#### Data ####

-- ==== Sys2Proof/Machine/Step.lean ====
section
/-! DEFINITION. One step of the machine: one command, or one poll of a command that waits, or one hardware
reset, or waiting for a command word. -/

namespace Sys2Proof.Machine

/-- A command word taken from the command port: its command runs, or it is answered `ERR_ILLEGAL` (R82,
R190). -/
def runWord (w : CmdWord) (s : State) : Result :=
  match decode w with
  | .ok i => exec i s
  | .error _ => .next (raise .errIllegal s)

/-- The sequencer's step: a command in progress polls once more (R148); else the next word is taken (R9);
with none presented the block waits (R212, log 10). -/
def advance (s : State) : Result :=
  match s.activity with
  | .polling a next => .next (pollOnce a next s)
  | .idle =>
    match takeCommand s with
    | none => .next s
    | some (w, s') => runWord w s'

/-- One step, under the hardware reset signal (R211): the sequencer's step, a reset instead of it, or a
reset inside it. -/
def step (s : State) : Host.Outcome State Fault Refusal :=
  match s.resetSignal with
  | .low => advance (nextSignal s)
  | .before => .next (hardReset (nextSignal s))
  | .inside n => mapNext (abandonAfter n (nextSignal s)) (advance (nextSignal s))

/-- `s` with the given instruction as the word the command port presents next, to a sequencer that is idle
and sees no reset, so that the very next step takes exactly it (log 10). -/
def State.withFetchWord (s : State) (nbits w : Nat) : State :=
  { s with
    activity := .idle
    resetLine := []
    commands := BitVec.ofNat 64 (w % 2 ^ nbits) :: s.commands }

end Sys2Proof.Machine
end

####

[What is expected]: Look back at the data above. Transcribe exactly the lines starting at the line that contains "none => .next s" and ending at the line that contains "match s.resetSignal with".

[Solution for this problem]:
    | none => .next s
    | some (w, s') => runWord w s'

/-- One step, under the hardware reset signal (R211): the sequencer's step, a reset instead of it, or a
reset inside it. -/
def step (s : State) : Host.Outcome State Fault Refusal :=
  match s.resetSignal with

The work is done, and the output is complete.